[The author is an Advocate at the Bombay High Court, and can be contacted at email@example.com]
Under the Companies Act, 1956 (“1956 Act”), it was settled law that a resolution proposing the removal of a director before expiry of his period of office under s. 284 of the 1956 Act would have to satisfy the numerical requirements prescribed by s. 188 of the 1956 Act (see for example, http://taxguru.in/company-law/member-shareholding-stipulated-sec188-seek-resolutions-included-circulation.html).
The numerical requirements laid down in s. 188 of the 1956 Act were:-
1. such number of members as represent at least 5% of the total voting power; or
2. at least 100 members holding shares on which at least Rs. 1,00,000/- has been paid up. (“Numerical Requirement A”)
However, the Companies Act, 2013 (“2013 Act”) prescribes two different numerical requirements to propose a resolution for the removal of a director before the expiry of his period of office – one more diluted and the other more stringent than the one in the 1956 Act.
S. 169 of the 2013 Act (which has replaced s.284 of the 1956 Act) states that a special notice would be required to remove directors. The requirement for such special notice was also found in s. 284(2) of the 1956 Act – but there is one important difference.
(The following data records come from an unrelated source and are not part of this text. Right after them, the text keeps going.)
-- ==== Sys2Proof/Tests/Slice0.lean ====
section
/-! SUPPORT. Tests with expected results from the spec (spec/95_test_vectors.md unless said otherwise),
and for each obligation with hypotheses a witness that meets them. -/

namespace Sys2Proof.Tests

open Sys2Proof Sys2Proof.Machine

/-! ## Helpers -/

/-- A unit of the given variant at the default address. -/
def unit (v : Variant) (r : Regs) (inbox : List Input) : State :=
  { params := builtinParams v 0x28, regs := r, ports := Ports.silent, inbox := inbox, ties := 0 }

/-- `Reading` with the given kind, nothing written. -/
def waiting (k : Kind) : Regs := { Regs.reset with st := .reading, kind := k }

/-- `Decoded/RAW 1 0x199 - NONE -` of Q3. -/
def decodedRaw : Regs :=
  { st := .decoded, kind := .raw, v := some true, m := some 0x199, vel := none
    err := some .none, te := none }

/-- `Failed/VEL 0 - - CHECKSUM_FAILED -` of S9. -/
def failedVel : Regs :=
  { st := .failed, kind := .vel, v := some false, m := none, vel := none
    err := some .checksumFailed, te := none }

/-- `Idle/NONE 1 0x199 0x3FC50559 - -` of P1. -/
def usedIdle : Regs :=
  { Regs.reset with v := some true, m := some 0x199, vel := some 0x3FC50559 }

/-- The source's valid packet. -/
def goodPacket : Packet := ⟨0xCC, 0x01, 0x99, 0x01, 0x99⟩

/-- The source's invalid packet. -/
def badPacket : Packet := ⟨0x00, 0x01, 0x02, 0x03, 0x04⟩

/-- The next state's registers and ports, if the outcome is a next state. -/
def after : Result → Option (Regs × Ports)
  | .next t => some (t.regs, t.ports)
  | .fault _ => none
  | .refused _ => none

/-- A bare event of the given kind with the given bytes. -/
def event (kind : BitVec 2) (data : BitVec 40) : Event := ⟨kind, data, 0⟩

/-! ## WellFormed: each check refuses an ill-formed term (R3, R61) -/

theorem test_table_of_one_point_refused : tableWf [⟨409, 0⟩] = false := by decide

theorem test_table_repeated_threshold_refused : tableWf [⟨409, 0⟩, ⟨409, 0⟩] = false := by decide

theorem test_table_falling_threshold_refused :
    tableWf [⟨409, 0⟩, ⟨915, 0⟩, ⟨914, 0⟩] = false := by decide

theorem test_line_of_four_bytes_refused :
    assembleLine (.validate [0xCC, 1, 0x99, 1]) = none := by decide

theorem test_line_byte_too_large_refused :
    assembleLine (.extract [0x100, 0, 0, 0, 0]) = none := by decide

theorem test_line_measurement_too_large_refused : assembleLine (.interp 4096) = none := by decide

/-! ## Decode: words of 95_test_vectors.md 2.1 to 2.5, one per row of the opcode table -/

theorem test_decode_validate :
    decodeCommand 0x01CC01990199 = .instr (.validate ⟨0xCC, 0x01, 0x99, 0x01, 0x99⟩) := by decide

theorem test_decode_extract :
    decodeCommand 0x02840E281234 = .instr (.extract ⟨0x84, 0x0E, 0x28, 0x12, 0x34⟩) := by decide

theorem test_decode_interp : decodeCommand 0x0300000004C2 = .instr (.interp 1218) := by decide

theorem test_decode_probe : decodeCommand 0x040000000000 = .instr .probe := by decide

theorem test_decode_readraw : decodeCommand 0x050000000000 = .instr .readraw := by decide

theorem test_decode_readvel : decodeCommand 0x060000000000 = .instr .readvel := by decide

theorem test_decode_ack : decodeCommand 0x070000000000 = .instr .ack := by decide

theorem test_decode_abort : decodeCommand 0x080000000000 = .instr .abort := by decide

theorem test_decode_rxdone :
    decodeEvent (event 1 0x3A04C20000) = .instr (.rxdone ⟨0x3A, 0x04, 0xC2, 0x00, 0x00⟩) := by
  decide

theorem test_decode_txndone : decodeEvent (event 2 0x3A04C20000) = .instr .txndone := by decide

theorem test_decode_terr (e : TErr) : decodeEvent ⟨3, 0, e⟩ = .instr (.terr e) := rfl

/-- E1 to E4. -/
theorem test_decode_illegal :
    decodeCommand 0x000000000000 = .illegal ∧ decodeCommand 0x090000000000 = .illegal ∧
      decodeCommand 0xFFFFFFFFFFFF = .illegal ∧ decodeCommand 0x0A00000000FF = .illegal := by
  decide

/-- E5 to E11. -/
theorem test_decode_reserved :
    decodeCommand 0x030000001000 = .reserved ∧ decodeCommand 0x038000000000 = .reserved ∧
      decodeCommand 0x040000000001 = .reserved ∧ decodeCommand 0x050000000001 = .reserved ∧
      decodeCommand 0x06CC01990199 = .reserved ∧ decodeCommand 0x078000000000 = .reserved ∧
      decodeCommand 0x080000000100 = .reserved := by
  decide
A combined reading of s. 115 of the 2013 Act and Rule 23 of The Companies (Management and Administration) Rules, 2014 indicates that a special notice may be given by members holding:-
1. at least 1% of the total voting power; or
2. shares on which at least Rs. 5,00,000/- has been paid. (“Numerical Requirement B”)
It is thus seen that the numerical requirements to give special notice for removal of directors under the 2013 Act have been diluted as opposed to the 1956 Act. The possible reason for this is that there was no numerical requirement defined for a special notice under the 1956 Act and which now finds place in the 2013 Act.
The counter argument to this would be that s. 188 of the 1956 Act has been replaced by s.111 of the 2013 Act. S. 111 of the 2013 Act provides for circulation of members’ resolution and requires the following numerical requirements (under s.100 of the 2013 Act):-
1. in case the company has a share capital, members holding at least 10% of the paid up share capital carrying voting rights; or
2. in case the company has no share capital, members holding at least 10% of the voting powers. (“Numerical Requirement C”)
It is thus seen that Numerical Requirement C (under the 2013 Act) is more stringent than Numerical Requirement A (under the 1956 Act) for circulation of members’ resolutions.
Ultimately, it will have to be seen whether the regulators or the courts adopt Numerical Requirement B (i.e. the more diluted one) or Numerical Requirement C (i.e. the more stringent one) to evaluate eligibility of member resolutions purporting to remove directors.